**TASK:** Word for word, return the lines from the start of the entries below through the line that has "us).length = k + left".

**Stored data entries:**

-=-=-=-=-

/-- Put a unit before the units that the payload loop read after it. -/
theorem exists_units_cons {v : Byte} {k left : Nat} {q : List Byte} (hunit : unitAt p rd rp = some (v, k))
    (hrest : ∃ us, UnitsOk p us ∧ unitValues us = q ∧ (unitBytes us).length = left
      ∧ ReadsAt rd (rp + k) (unitBytes us)) :
    ∃ us, UnitsOk p us ∧ unitValues us = v :: q ∧ (unitBytes us).length = k + left
      ∧ ReadsAt rd rp (unitBytes us) := by
  obtain ⟨w, hw, hrd, rfl⟩ := exists_wireUnit_of_unitAt hunit
  obtain ⟨us, hus, rfl, rfl, hrds⟩ := hrest
  refine ⟨(w, v) :: us, List.forall_mem_cons.2 ⟨hw, hus⟩, rfl, ?_, ?_⟩
  · rw [unitBytes_cons, List.length_append]
  · exact readsAt_append.2 ⟨hrd, hrds⟩

/-- A payload loop that ends well has read units of exactly the budget (43_decode.md R135). -/
theorem exists_units_of_takePayload {budget : Nat} {q : List Byte} (h : takePayload p rd budget rp = .ok (q, rp')) :
    ∃ us, UnitsOk p us ∧ unitValues us = q ∧ (unitBytes us).length = budget ∧ ReadsAt rd rp (unitBytes us) := by
  induction budget using Nat.strong_induction_on generalizing rp q with
  | _ budget ih =>
    cases budget with
    | zero =>
      cases h
      exact ⟨[], List.forall_mem_nil _, rfl, rfl, trivial⟩
    | succ left =>
      rcases takePayload_succ_cases p rd left rp with herr | ⟨v, hunit, hloop⟩ | ⟨v, left', rfl, hunit, hloop⟩
      · rw [herr] at h
        cases h
      · obtain ⟨q', hq', rfl⟩ := collect_eq_ok.1 (hloop ▸ h)
        exact Nat.add_comm 1 left ▸ exists_units_cons hunit (ih left (by omega) hq')
      · obtain ⟨q', hq', rfl⟩ := collect_eq_ok.1 (hloop ▸ h)
        exact Nat.add_comm 2 left' ▸ exists_units_cons hunit (ih left' (by omega) hq')

@[simp] theorem foldr_collect_ok (vs q : List Byte) (rp : Nat) :
    vs.foldr collect (.ok (q, rp)) = .ok (vs ++ q, rp) := by
  induction vs with
  | nil => rfl
  | cons v vs ih => rw [List.foldr_cons, ih, collect, List.cons_append]

/-- The payload loop reads a region of whole units to its end. -/
theorem takePayload_of_region {us : List (List Byte × Byte)} (hus : UnitsOk p us)
    (hrd : ReadsAt rd rp (unitBytes us)) :
    takePayload p rd (unitBytes us).length rp = .ok (unitValues us, rp + (unitBytes us).length) := by
  have hloop := takePayload_of_units hus hrd 0
  rwa [Nat.add_zero, takePayload, foldr_collect_ok, List.append_nil] at hloop

end

/-! ### The parse up to the end of the payload region -/

/-- Steps 2 to 5 of `DECODE` succeed: the start delimiter, the three header fields and the payload region are read, with
the cursor at `rp` after them (43_decode.md R134, R133, R135). -/
def RegionRead (p : Params) (rd : Nat → Option Byte) (t f cnt : Byte) (q : List Byte) (rp : Nat) : Prop :=
  ∃ r1 r2 r3, rd 0 = some p.stx ∧ takeField p rd 1 = .ok (t, r1) ∧ takeField p rd r1 = .ok (f, r2)
    ∧ takeField p rd r2 = .ok (cnt, r3) ∧ takePayload p rd cnt.toNat r3 = .ok (q, rp)

section
variable {p : Params} {rd rd' : Nat → Option Byte} {t t' f f' cnt cnt' : Byte} {q q' : List Byte} {rp rp' cap : Nat}

/-- The parse is a function, so it reads at most one region. -/
theorem RegionRead.unique (h : RegionRead p rd t f cnt q rp) (h' : RegionRead p rd t' f' cnt' q' rp') :
    q' = q ∧ rp' = rp := by
  obtain ⟨r1, r2, r3, -, ht, hf, hl, hq⟩ := h
  obtain ⟨r1', r2', r3', -, ht', hf', hl', hq'⟩ := h'
  obtain ⟨-, rfl⟩ : t' = t ∧ r1' = r1 := by simpa [ht] using ht'.symm
  obtain ⟨-, rfl⟩ : f' = f ∧ r2' = r2 := by simpa [hf] using hf'.symm
  obtain ⟨rfl, rfl⟩ : cnt' = cnt ∧ r3' = r3 := by simpa [hl] using hl'.symm
  simpa [hq] using hq'.symm

theorem regionRead_of_units {wt wf wl : List Byte} {us : List (List Byte × Byte)} (ht : WireUnit p wt t)
    (hf : WireUnit p wf f) (hl : WireUnit p wl cnt) (hus : UnitsOk p us) (hcnt : (unitBytes us).length = cnt.toNat)
    (hrd : ReadsAt rd 0 ([p.stx] ++ wt ++ wf ++ wl ++ unitBytes us)) :
    RegionRead p rd t f cnt (unitValues us) ([p.stx] ++ wt ++ wf ++ wl ++ unitBytes us).length := by
  simp only [readsAt_append, List.length_append, List.length_singleton, Nat.zero_add] at hrd ⊢
  obtain ⟨⟨⟨⟨hstx, hrt⟩, hrf⟩, hrl⟩, hru⟩ := hrd
  exact ⟨_, _, _, hstx.1, takeField_of_wireUnit ht hrt, takeField_of_wireUnit hf hrf, takeField_of_wireUnit hl hrl,
    hcnt ▸ takePayload_of_region hus hru⟩

theorem RegionRead.exists_units (h : RegionRead p rd t f cnt q rp) :
    ∃ (wt wf wl : List Byte) (us : List (List Byte × Byte)),
      WireUnit p wt t ∧ WireUnit p wf f ∧ WireUnit p wl cnt ∧ UnitsOk p us ∧ (unitBytes us).length = cnt.toNat
      ∧ unitValues us = q
      ∧ ReadsAt rd 0 ([p.stx] ++ wt ++ wf ++ wl ++ unitBytes us)
      ∧ rp = ([p.stx] ++ wt ++ wf ++ wl ++ unitBytes us).length := by
  obtain ⟨r1, r2, r3, hstx, ht, hf, hl, hq⟩ := h
  obtain ⟨wt, hwt, hrt, rfl⟩ := exists_wireUnit_of_takeField ht
  obtain ⟨wf, hwf, hrf, rfl⟩ := exists_wireUnit_of_takeField hf
  obtain ⟨wl, hwl, hrl, rfl⟩ := exists_wireUnit_of_takeField hl
  obtain ⟨us, hus, rfl, hlen, hru⟩ := exists_units_of_takePayload hq
  obtain ⟨rfl, -, -⟩ := takePayload_ok hq
  refine ⟨wt, wf, wl, us, hwt, hwf, hwl, hus, hlen, rfl, ?_, ?_⟩
  · simp only [readsAt_append, readsAt_cons, readsAt_nil, List.length_append, List.length_singleton, Nat.zero_add,
      and_true]
    exact ⟨⟨⟨⟨hstx, hrt⟩, hrf⟩, hrl⟩, hru⟩
  · simp only [List.length_append, List.length_singleton, hlen]

theorem ReadsAt.mono {bs : List Byte} (hext : ∀ k b, rd k = some b → rd' k = some b) (h : ReadsAt rd rp bs) :
    ReadsAt rd' rp bs := by
  induction bs generalizing rp with
  | nil => trivial
  | cons b bs ih => exact ⟨hext _ _ h.1, ih h.2⟩

/-- A field read whole is read alike where more bytes are readable. -/
theorem takeField_mono {v : Byte} (hext : ∀ k b, rd k = some b → rd' k = some b)
    (h : takeField p rd rp = .ok (v, rp')) : takeField p rd' rp = .ok (v, rp') := by
  obtain ⟨w, hw, hrd, rfl⟩ := exists_wireUnit_of_takeField h
  exact takeField_of_wireUnit hw (hrd.mono hext)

-=-=-=-=-

**WRITTEN ANSWER:**
/-- Put a unit before the units that the payload loop read after it. -/
theorem exists_units_cons {v : Byte} {k left : Nat} {q : List Byte} (hunit : unitAt p rd rp = some (v, k))
    (hrest : ∃ us, UnitsOk p us ∧ unitValues us = q ∧ (unitBytes us).length = left
      ∧ ReadsAt rd (rp + k) (unitBytes us)) :
    ∃ us, UnitsOk p us ∧ unitValues us = v :: q ∧ (unitBytes us).length = k + left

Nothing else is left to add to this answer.